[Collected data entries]
------
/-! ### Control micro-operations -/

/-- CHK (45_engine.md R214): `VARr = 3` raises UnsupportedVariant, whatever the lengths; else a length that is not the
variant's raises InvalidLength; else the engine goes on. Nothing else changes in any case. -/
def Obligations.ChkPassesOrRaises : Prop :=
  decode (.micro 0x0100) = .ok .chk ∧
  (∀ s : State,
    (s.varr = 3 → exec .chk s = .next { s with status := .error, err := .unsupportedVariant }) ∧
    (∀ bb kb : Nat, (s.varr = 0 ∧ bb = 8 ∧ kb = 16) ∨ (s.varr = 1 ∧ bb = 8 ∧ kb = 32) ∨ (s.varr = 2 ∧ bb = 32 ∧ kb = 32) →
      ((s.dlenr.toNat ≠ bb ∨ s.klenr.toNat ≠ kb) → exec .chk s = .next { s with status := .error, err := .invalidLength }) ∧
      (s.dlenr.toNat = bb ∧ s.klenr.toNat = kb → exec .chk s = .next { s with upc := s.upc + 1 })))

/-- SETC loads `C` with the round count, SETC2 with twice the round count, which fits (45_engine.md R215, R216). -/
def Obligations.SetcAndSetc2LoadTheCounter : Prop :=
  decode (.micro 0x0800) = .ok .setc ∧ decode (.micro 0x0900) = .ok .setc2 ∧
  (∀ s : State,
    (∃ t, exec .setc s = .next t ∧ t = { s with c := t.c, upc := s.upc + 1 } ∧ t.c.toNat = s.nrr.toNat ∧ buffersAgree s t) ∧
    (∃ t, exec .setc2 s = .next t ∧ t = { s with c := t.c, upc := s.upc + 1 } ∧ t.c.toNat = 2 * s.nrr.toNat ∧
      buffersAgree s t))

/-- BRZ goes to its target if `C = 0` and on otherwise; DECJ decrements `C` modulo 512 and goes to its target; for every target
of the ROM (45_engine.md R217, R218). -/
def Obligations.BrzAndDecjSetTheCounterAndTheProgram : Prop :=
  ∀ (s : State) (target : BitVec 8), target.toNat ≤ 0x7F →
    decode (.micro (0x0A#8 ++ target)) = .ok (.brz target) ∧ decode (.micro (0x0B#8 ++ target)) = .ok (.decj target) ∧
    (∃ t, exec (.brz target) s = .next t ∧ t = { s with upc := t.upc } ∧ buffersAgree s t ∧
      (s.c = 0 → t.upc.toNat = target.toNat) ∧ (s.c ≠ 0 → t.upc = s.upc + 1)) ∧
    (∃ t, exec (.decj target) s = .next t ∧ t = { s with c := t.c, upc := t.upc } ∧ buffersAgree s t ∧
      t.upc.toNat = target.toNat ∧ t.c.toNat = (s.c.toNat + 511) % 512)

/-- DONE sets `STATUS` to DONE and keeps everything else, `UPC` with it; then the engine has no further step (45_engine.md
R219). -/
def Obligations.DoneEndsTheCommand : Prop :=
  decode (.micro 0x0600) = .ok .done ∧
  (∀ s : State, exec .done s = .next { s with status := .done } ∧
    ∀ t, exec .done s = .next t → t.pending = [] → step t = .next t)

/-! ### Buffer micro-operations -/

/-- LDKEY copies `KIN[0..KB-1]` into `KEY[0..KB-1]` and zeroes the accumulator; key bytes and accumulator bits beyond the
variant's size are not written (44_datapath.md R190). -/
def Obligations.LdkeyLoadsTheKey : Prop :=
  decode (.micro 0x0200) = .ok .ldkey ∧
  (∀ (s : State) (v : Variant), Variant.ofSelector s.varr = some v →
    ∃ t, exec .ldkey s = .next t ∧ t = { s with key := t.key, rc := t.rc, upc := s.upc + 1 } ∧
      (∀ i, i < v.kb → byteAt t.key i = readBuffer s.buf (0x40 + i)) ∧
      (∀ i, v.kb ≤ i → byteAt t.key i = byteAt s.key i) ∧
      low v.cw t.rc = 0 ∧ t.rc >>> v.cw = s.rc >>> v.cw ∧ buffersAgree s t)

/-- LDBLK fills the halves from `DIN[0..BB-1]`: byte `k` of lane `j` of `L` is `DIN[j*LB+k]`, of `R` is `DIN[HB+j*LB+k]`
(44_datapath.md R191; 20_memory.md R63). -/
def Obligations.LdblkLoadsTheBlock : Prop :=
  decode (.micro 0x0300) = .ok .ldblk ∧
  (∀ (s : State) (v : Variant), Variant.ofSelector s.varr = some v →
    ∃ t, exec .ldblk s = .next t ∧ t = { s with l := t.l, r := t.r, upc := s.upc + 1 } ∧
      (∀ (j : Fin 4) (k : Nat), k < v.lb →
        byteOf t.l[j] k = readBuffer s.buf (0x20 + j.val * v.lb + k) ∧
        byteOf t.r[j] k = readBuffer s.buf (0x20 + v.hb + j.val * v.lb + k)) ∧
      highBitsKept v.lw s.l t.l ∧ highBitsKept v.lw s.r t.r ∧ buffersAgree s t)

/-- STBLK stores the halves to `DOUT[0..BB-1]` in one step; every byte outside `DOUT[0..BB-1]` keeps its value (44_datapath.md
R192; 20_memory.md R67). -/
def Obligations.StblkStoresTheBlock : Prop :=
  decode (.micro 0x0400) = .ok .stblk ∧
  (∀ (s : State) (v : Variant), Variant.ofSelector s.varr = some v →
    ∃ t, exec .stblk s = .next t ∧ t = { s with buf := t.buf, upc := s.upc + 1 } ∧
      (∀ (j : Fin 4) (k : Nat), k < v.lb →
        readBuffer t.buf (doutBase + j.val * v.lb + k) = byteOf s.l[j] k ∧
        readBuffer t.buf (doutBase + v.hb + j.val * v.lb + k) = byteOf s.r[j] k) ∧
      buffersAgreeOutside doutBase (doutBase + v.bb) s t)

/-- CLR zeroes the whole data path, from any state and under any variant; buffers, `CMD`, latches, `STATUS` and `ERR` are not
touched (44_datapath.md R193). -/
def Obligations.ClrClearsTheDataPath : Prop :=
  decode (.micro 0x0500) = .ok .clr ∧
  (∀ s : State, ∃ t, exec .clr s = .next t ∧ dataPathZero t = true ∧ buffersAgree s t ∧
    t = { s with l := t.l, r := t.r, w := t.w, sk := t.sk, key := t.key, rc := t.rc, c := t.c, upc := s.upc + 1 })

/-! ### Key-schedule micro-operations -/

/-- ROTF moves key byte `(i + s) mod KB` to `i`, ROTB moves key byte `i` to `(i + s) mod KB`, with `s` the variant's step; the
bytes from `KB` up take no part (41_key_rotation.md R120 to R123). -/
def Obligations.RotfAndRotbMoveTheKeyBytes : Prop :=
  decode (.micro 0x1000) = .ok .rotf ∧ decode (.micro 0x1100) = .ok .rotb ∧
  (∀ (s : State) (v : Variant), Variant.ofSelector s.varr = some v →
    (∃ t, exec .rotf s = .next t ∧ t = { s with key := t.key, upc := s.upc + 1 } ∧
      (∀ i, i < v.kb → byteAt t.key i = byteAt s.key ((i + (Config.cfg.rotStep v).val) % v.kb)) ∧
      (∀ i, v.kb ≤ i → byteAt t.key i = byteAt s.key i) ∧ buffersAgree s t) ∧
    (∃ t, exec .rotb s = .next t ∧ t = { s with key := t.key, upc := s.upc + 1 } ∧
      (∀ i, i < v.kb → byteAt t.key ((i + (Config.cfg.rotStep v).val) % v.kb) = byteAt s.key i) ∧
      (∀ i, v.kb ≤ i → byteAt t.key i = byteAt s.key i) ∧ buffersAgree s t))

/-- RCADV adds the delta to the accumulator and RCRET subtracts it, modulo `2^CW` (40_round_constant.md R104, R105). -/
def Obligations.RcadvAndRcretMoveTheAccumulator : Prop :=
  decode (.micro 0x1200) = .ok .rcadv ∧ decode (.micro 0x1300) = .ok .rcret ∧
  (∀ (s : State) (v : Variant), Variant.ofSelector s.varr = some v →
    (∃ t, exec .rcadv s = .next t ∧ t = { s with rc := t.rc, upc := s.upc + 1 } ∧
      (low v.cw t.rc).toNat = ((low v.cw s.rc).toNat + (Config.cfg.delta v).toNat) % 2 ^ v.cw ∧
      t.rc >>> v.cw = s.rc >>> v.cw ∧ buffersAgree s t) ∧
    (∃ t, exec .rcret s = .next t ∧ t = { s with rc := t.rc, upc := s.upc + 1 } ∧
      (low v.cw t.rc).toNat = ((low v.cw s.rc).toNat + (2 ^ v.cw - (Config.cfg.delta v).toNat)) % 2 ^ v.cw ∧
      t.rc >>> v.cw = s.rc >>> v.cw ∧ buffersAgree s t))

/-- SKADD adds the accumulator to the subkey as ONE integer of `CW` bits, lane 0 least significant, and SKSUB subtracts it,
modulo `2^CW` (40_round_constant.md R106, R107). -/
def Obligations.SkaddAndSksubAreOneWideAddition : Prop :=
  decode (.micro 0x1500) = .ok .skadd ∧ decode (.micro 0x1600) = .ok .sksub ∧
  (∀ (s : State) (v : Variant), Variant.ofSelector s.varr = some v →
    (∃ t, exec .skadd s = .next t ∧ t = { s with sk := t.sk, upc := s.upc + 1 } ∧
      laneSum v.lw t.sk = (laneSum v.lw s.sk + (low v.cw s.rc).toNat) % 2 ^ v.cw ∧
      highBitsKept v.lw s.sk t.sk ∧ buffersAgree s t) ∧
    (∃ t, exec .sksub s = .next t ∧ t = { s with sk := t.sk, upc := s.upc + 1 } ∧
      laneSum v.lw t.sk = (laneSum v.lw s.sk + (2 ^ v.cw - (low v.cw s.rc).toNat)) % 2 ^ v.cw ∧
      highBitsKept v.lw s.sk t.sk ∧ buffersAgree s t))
------
» Exercise goal
Retype the first line of the entries and every line after it, please, through the line that contains "variant's raises InvalidLength;". Add nothing.

» Response
/-! ### Control micro-operations -/

/-- CHK (45_engine.md R214): `VARr = 3` raises UnsupportedVariant, whatever the lengths; else a length that is not the
variant's raises InvalidLength; else the engine goes on. Nothing else changes in any case. -/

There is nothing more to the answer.